/-- Does a standing reservation exceed the figures at a percentage of OP2 (R678)? -/
def Dev.opTooLow (d : Dev) (pct : Nat) : Bool :=
  let cells := 25000000 * pct
  decide (cells < d.inRate) || decide (cells < d.outRate) || decide (6000000 * pct * 1000 < d.txPackets) ||
    decide (6000000 * pct * 1000 < d.rxPackets) ||
    (List.range 32).any (fun n =>
      let (w, l, w2, l2) := d.swgSize n
      d.liveFlag (Reg.SWG_CFG n) 0 && (!pixelsOk pct w l (d.swgRate n) || !pixelsOk pct w2 l2 (d.swgRate n))) ||
    (List.range 16).any fun n =>
      d.filEnabled n && !pixelsOk pct (rasterWidth (d.filRaster n)) (rasterLines (d.filRaster n)) (d.planeRate (d.filPlane n))

/-- The capacity figures on the pages follow the point. -/
def Dev.opShow (d : Dev) : Dev := (d.hrtRefresh).fsRefresh

/-- PWR_OP_CMD. -/
def Dev.opChange (d : Dev) (op : Nat) (answers : Bool) : Dev :=
  let now := d.fld Reg.PWR_OP_STAT 1 0
  let d1 := d.wrNat Reg.PWR_OP_CMD op
  let d2 := if d.liveFlag Reg.PWR_CFG 8 && (d.regulator 0).isSome && !answers then d1.chartMismatch 5 0 else d1
  if 2 < d.powerState then d2
  else if op = now then d2
  else if op < now ∧ d.opTooLow (opPercent op) = true then d2.pwrAccount 0 9 7
  else (((d2.setFlag Reg.PWR_OP_CMD 31 true).setFlag Reg.PWR_OP_STAT 2 true).pmbusVout op).opShow

def execOpChange (point : Fin 4) (answers : Bool) (w : Writer) (s : State) :=
  s.onDev fun d => d.gated Reg.pagePWR 0x058 w fun d =>
    if d.flag Reg.PWR_OP_CMD 31 then d else d.opChange point.val answers

/-- The voltage is confirmed and the clocks run at the new point. -/
def execOpChangeConfirmed (mv : Fin 4096) (wake : Bool) (s : State) :=
  s.onDev fun d => if !d.flag Reg.PWR_OP_STAT 2 then d
    else
      let d1 := (d.wrNat Reg.PWR_OP_STAT (d.fld Reg.PWR_OP_CMD 1 0 + mv.val * 256)).setFlag Reg.PWR_OP_CMD 31 false
      ((d1.raise Reg.pagePWR 7 0).opShow).pwrNext wake

/-- A PMBus change is not confirmed in time: the previous voltage, the old point, PMB_FAULT. -/
def execPmbTimeout (wake : Bool) (s : State) :=
  s.onDev fun d => if !d.flag Reg.PWR_OP_STAT 2 || !d.liveFlag Reg.PWR_CFG 8 then d
    else
      let d1 := (d.pmbusVout (d.fld Reg.PWR_OP_STAT 1 0)).pmbusTo 0 .clearFaults
      let d2 := (d1.setFlag Reg.PWR_OP_STAT 2 false).setFlag Reg.PWR_OP_CMD 31 false
      (((d2.pwrAccount 2 8 7).raise Reg.pagePWR 3 0).opShow).pwrNext wake

/-- PMB_ALERT_N: the status words of a rail's regulator, PMB_FAULT, CLEAR_FAULTS. -/
def execPmbAlert (rail : Fin 8) (word : Fin 65536) (vout : Fin 256) (s : State) :=
  s.onDev fun d =>
    ((d.wrNat Reg.PWR_PMB_STAT (word.val + vout.val * 65536 + rail.val * 16777216)).raiseLog Reg.pagePWR 3 0).pmbusTo rail.val .clearFaults

/-- The junction reaches 105 °C (R683). -/
def execTherm (s : State) := s.onDev fun d => (d.wrNat Reg.PWR_TJ 840).raise Reg.pagePWR 5 0

/-- A margin measured at OP2 (R682). -/
def execAgeMargin (margin : Fin 65536) (s : State) :=
  s.onDev fun d =>
    let d1 := d.wrNat Reg.PWR_AGE margin.val
    if margin.val < d.live Reg.PWR_AGE_THR 15 0 then d1.raise Reg.pagePWR 4 0 else d1

end Sys2Proof.Machine
end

• What is being asked: Find the string "wrNat" in the listing and copy every line in which it occurs.

• Response to the exercise:
  let d1 := d.wrNat Reg.PWR_OP_CMD op
      let d1 := (d.wrNat Reg.PWR_OP_STAT (d.fld Reg.PWR_OP_CMD 1 0 + mv.val * 256)).setFlag Reg.PWR_OP_CMD 31 false
    ((d.wrNat Reg.PWR_PMB_STAT (word.val + vout.val * 65536 + rail.val * 16777216)).raiseLog Reg.pagePWR 3 0).pmbusTo rail.val .clearFaults
def execTherm (s : State) := s.onDev fun d => (d.wrNat Reg.PWR_TJ 840).raise Reg.pagePWR 5 0
    let d1 := d.wrNat Reg.PWR_AGE margin.val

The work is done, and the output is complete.